* **Given records**
/-! ### setParam -/

@[simp] theorem setParam_run (p : Param) (v : Int) (s : State) : (setParam p v s).run = s.run := by
  unfold setParam setIrLen; split <;> split <;> rfl
@[simp] theorem setParam_extInsert (p : Param) (v : Int) (s : State) : (setParam p v s).extInsert = s.extInsert := by
  unfold setParam setIrLen; split <;> split <;> rfl
@[simp] theorem setParam_irqPend (p : Param) (v : Int) (s : State) : (setParam p v s).irqPend = s.irqPend := by
  unfold setParam setIrLen; split <;> split <;> rfl
@[simp] theorem setParam_irqEn (p : Param) (v : Int) (s : State) : (setParam p v s).irqEn = s.irqEn := by
  unfold setParam setIrLen; split <;> split <;> rfl
@[simp] theorem setParam_errCode (p : Param) (v : Int) (s : State) : (setParam p v s).errCode = s.errCode := by
  unfold setParam setIrLen; split <;> split <;> rfl
@[simp] theorem setParam_errInfo (p : Param) (v : Int) (s : State) : (setParam p v s).errInfo = s.errInfo := by
  unfold setParam setIrLen; split <;> split <;> rfl
@[simp] theorem setParam_sampleCnt (p : Param) (v : Int) (s : State) : (setParam p v s).sampleCnt = s.sampleCnt := by
  unfold setParam setIrLen; split <;> split <;> rfl
@[simp] theorem setParam_tblTable (p : Param) (v : Int) (s : State) : (setParam p v s).tblTable = s.tblTable := by
  unfold setParam setIrLen; split <;> split <;> rfl
@[simp] theorem setParam_tblBankSel (p : Param) (v : Int) (s : State) : (setParam p v s).tblBankSel = s.tblBankSel := by
  unfold setParam setIrLen; split <;> split <;> rfl
@[simp] theorem setParam_tblIndex (p : Param) (v : Int) (s : State) : (setParam p v s).tblIndex = s.tblIndex := by
  unfold setParam setIrLen; split <;> split <;> rfl
@[simp] theorem setParam_parSel (p : Param) (v : Int) (s : State) : (setParam p v s).parSel = s.parSel := by
  unfold setParam setIrLen; split <;> split <;> rfl
@[simp] theorem setParam_bank (p : Param) (v : Int) (s : State) : (setParam p v s).bank = s.bank := by
  unfold setParam setIrLen; split <;> split <;> rfl
@[simp] theorem setParam_done (p : Param) (v : Int) (s : State) : (setParam p v s).done = s.done := by
  unfold setParam setIrLen; split <;> split <;> rfl
@[simp] theorem setParam_fifo (p : Param) (v : Int) (s : State) : (setParam p v s).fifo = s.fifo := by
  unfold setParam setIrLen; split <;> split <;> rfl
@[simp] theorem setParam_wait (p : Param) (v : Int) (s : State) : (setParam p v s).wait = s.wait := by
  unfold setParam setIrLen; split <;> split <;> rfl
@[simp] theorem setParam_slots (p : Param) (v : Int) (s : State) : (setParam p v s).slots = s.slots := by
  unfold setParam setIrLen; split <;> split <;> rfl
@[simp] theorem setParam_wah (p : Param) (v : Int) (s : State) : (setParam p v s).wah = s.wah := by
  unfold setParam setIrLen; split <;> split <;> rfl
@[simp] theorem setParam_ph (p : Param) (v : Int) (s : State) : (setParam p v s).ph = s.ph := by
  unfold setParam setIrLen; split <;> split <;> rfl
@[simp] theorem setParam_wlfo (p : Param) (v : Int) (s : State) : (setParam p v s).wlfo = s.wlfo := by
  unfold setParam setIrLen; split <;> split <;> rfl
@[simp] theorem setParam_mPh (p : Param) (v : Int) (s : State) : (setParam p v s).mPh = s.mPh := by
  unfold setParam setIrLen; split <;> split <;> rfl
@[simp] theorem setParam_chans (p : Param) (v : Int) (s : State) : (setParam p v s).chans = s.chans := by
  unfold setParam setIrLen; split <;> split <;> rfl
@[simp] theorem setParam_wp (p : Param) (v : Int) (s : State) : (setParam p v s).wp = s.wp := by
  unfold setParam setIrLen; split <;> split <;> rfl
@[simp] theorem setParam_tables (p : Param) (v : Int) (s : State) : (setParam p v s).tables = s.tables := by
  unfold setParam setIrLen; split <;> split <;> rfl
@[simp] theorem setParam_egOut (p : Param) (v : Int) (s : State) : (setParam p v s).egOut = s.egOut := by
  unfold setParam setIrLen; split <;> split <;> rfl
@[simp] theorem setParam_egGain (p : Param) (v : Int) (s : State) : (setParam p v s).egGain = s.egGain := by
  unfold setParam setIrLen; split <;> split <;> rfl
@[simp] theorem setParam_outL (p : Param) (v : Int) (s : State) : (setParam p v s).outL = s.outL := by
  unfold setParam setIrLen; split <;> split <;> rfl
@[simp] theorem setParam_outR (p : Param) (v : Int) (s : State) : (setParam p v s).outR = s.outR := by
  unfold setParam setIrLen; split <;> split <;> rfl
@[simp] theorem setParam_voiceIn (p : Param) (v : Int) (s : State) : (setParam p v s).voiceIn = s.voiceIn := by
  unfold setParam setIrLen; split <;> split <;> rfl
@[simp] theorem setParam_chainIn (p : Param) (v : Int) (s : State) : (setParam p v s).chainIn = s.chainIn := by
  unfold setParam setIrLen; split <;> split <;> rfl
@[simp] theorem setParam_rst (p : Param) (v : Int) (s : State) : (setParam p v s).rst = s.rst := by
  unfold setParam setIrLen; split <;> split <;> rfl
@[simp] theorem setParam_rdata (p : Param) (v : Int) (s : State) : (setParam p v s).rdata = s.rdata := by
  unfold setParam setIrLen; split <;> split <;> rfl
@[simp] theorem setParam_draws (p : Param) (v : Int) (s : State) : (setParam p v s).draws = s.draws := by
  unfold setParam setIrLen; split <;> split <;> rfl
@[simp] theorem setParam_env (p : Param) (v : Int) (s : State) : (setParam p v s).env = s.env := by
  unfold setParam setIrLen; split <;> split <;> rfl

/-! ### pushCmd -/

@[simp] theorem pushCmd_run (v : Word) (s : State) : (pushCmd v s).run = s.run := by
  unfold pushCmd; split <;> rfl
@[simp] theorem pushCmd_extInsert (v : Word) (s : State) : (pushCmd v s).extInsert = s.extInsert := by
  unfold pushCmd; split <;> rfl
@[simp] theorem pushCmd_irqEn (v : Word) (s : State) : (pushCmd v s).irqEn = s.irqEn := by
  unfold pushCmd; split <;> rfl
@[simp] theorem pushCmd_errCode (v : Word) (s : State) : (pushCmd v s).errCode = s.errCode := by
  unfold pushCmd; split <;> rfl
@[simp] theorem pushCmd_errInfo (v : Word) (s : State) : (pushCmd v s).errInfo = s.errInfo := by
  unfold pushCmd; split <;> rfl
@[simp] theorem pushCmd_sampleCnt (v : Word) (s : State) : (pushCmd v s).sampleCnt = s.sampleCnt := by
  unfold pushCmd; split <;> rfl
@[simp] theorem pushCmd_tblTable (v : Word) (s : State) : (pushCmd v s).tblTable = s.tblTable := by
  unfold pushCmd; split <;> rfl
@[simp] theorem pushCmd_tblBankSel (v : Word) (s : State) : (pushCmd v s).tblBankSel = s.tblBankSel := by
  unfold pushCmd; split <;> rfl
@[simp] theorem pushCmd_tblIndex (v : Word) (s : State) : (pushCmd v s).tblIndex = s.tblIndex := by
  unfold pushCmd; split <;> rfl
@[simp] theorem pushCmd_parSel (v : Word) (s : State) : (pushCmd v s).parSel = s.parSel := by
  unfold pushCmd; split <;> rfl
@[simp] theorem pushCmd_bank (v : Word) (s : State) : (pushCmd v s).bank = s.bank := by
  unfold pushCmd; split <;> rfl
@[simp] theorem pushCmd_done (v : Word) (s : State) : (pushCmd v s).done = s.done := by
  unfold pushCmd; split <;> rfl
@[simp] theorem pushCmd_tgt (v : Word) (s : State) : (pushCmd v s).tgt = s.tgt := by
  unfold pushCmd; split <;> rfl
@[simp] theorem pushCmd_cur (v : Word) (s : State) : (pushCmd v s).cur = s.cur := by
  unfold pushCmd; split <;> rfl
@[simp] theorem pushCmd_irLen0 (v : Word) (s : State) : (pushCmd v s).irLen0 = s.irLen0 := by
  unfold pushCmd; split <;> rfl
@[simp] theorem pushCmd_irLen1 (v : Word) (s : State) : (pushCmd v s).irLen1 = s.irLen1 := by
  unfold pushCmd; split <;> rfl
@[simp] theorem pushCmd_wait (v : Word) (s : State) : (pushCmd v s).wait = s.wait := by
  unfold pushCmd; split <;> rfl
@[simp] theorem pushCmd_slots (v : Word) (s : State) : (pushCmd v s).slots = s.slots := by
  unfold pushCmd; split <;> rfl
@[simp] theorem pushCmd_wah (v : Word) (s : State) : (pushCmd v s).wah = s.wah := by
  unfold pushCmd; split <;> rfl
@[simp] theorem pushCmd_ph (v : Word) (s : State) : (pushCmd v s).ph = s.ph := by
  unfold pushCmd; split <;> rfl
@[simp] theorem pushCmd_wlfo (v : Word) (s : State) : (pushCmd v s).wlfo = s.wlfo := by
  unfold pushCmd; split <;> rfl
@[simp] theorem pushCmd_mPh (v : Word) (s : State) : (pushCmd v s).mPh = s.mPh := by
  unfold pushCmd; split <;> rfl
@[simp] theorem pushCmd_chans (v : Word) (s : State) : (pushCmd v s).chans = s.chans := by
  unfold pushCmd; split <;> rfl
@[simp] theorem pushCmd_wp (v : Word) (s : State) : (pushCmd v s).wp = s.wp := by
  unfold pushCmd; split <;> rfl
@[simp] theorem pushCmd_tables (v : Word) (s : State) : (pushCmd v s).tables = s.tables := by
  unfold pushCmd; split <;> rfl
@[simp] theorem pushCmd_egOut (v : Word) (s : State) : (pushCmd v s).egOut = s.egOut := by
  unfold pushCmd; split <;> rfl
@[simp] theorem pushCmd_egGain (v : Word) (s : State) : (pushCmd v s).egGain = s.egGain := by
  unfold pushCmd; split <;> rfl
@[simp] theorem pushCmd_outL (v : Word) (s : State) : (pushCmd v s).outL = s.outL := by
  unfold pushCmd; split <;> rfl
@[simp] theorem pushCmd_outR (v : Word) (s : State) : (pushCmd v s).outR = s.outR := by
  unfold pushCmd; split <;> rfl
@[simp] theorem pushCmd_voiceIn (v : Word) (s : State) : (pushCmd v s).voiceIn = s.voiceIn := by
  unfold pushCmd; split <;> rfl
@[simp] theorem pushCmd_chainIn (v : Word) (s : State) : (pushCmd v s).chainIn = s.chainIn := by
  unfold pushCmd; split <;> rfl
@[simp] theorem pushCmd_rst (v : Word) (s : State) : (pushCmd v s).rst = s.rst := by
  unfold pushCmd; split <;> rfl
@[simp] theorem pushCmd_rdata (v : Word) (s : State) : (pushCmd v s).rdata = s.rdata := by
  unfold pushCmd; split <;> rfl
@[simp] theorem pushCmd_draws (v : Word) (s : State) : (pushCmd v s).draws = s.draws := by
  unfold pushCmd; split <;> rfl
@[simp] theorem pushCmd_env (v : Word) (s : State) : (pushCmd v s).env = s.env := by
  unfold pushCmd; split <;> rfl

end Sys2Proof.Machine
end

* **Aim of the exercise**
Show, from the records above, every line that includes "outL".

* **Exercise answer**
@[simp] theorem setParam_outL (p : Param) (v : Int) (s : State) : (setParam p v s).outL = s.outL := by
@[simp] theorem pushCmd_outL (v : Word) (s : State) : (pushCmd v s).outL = s.outL := by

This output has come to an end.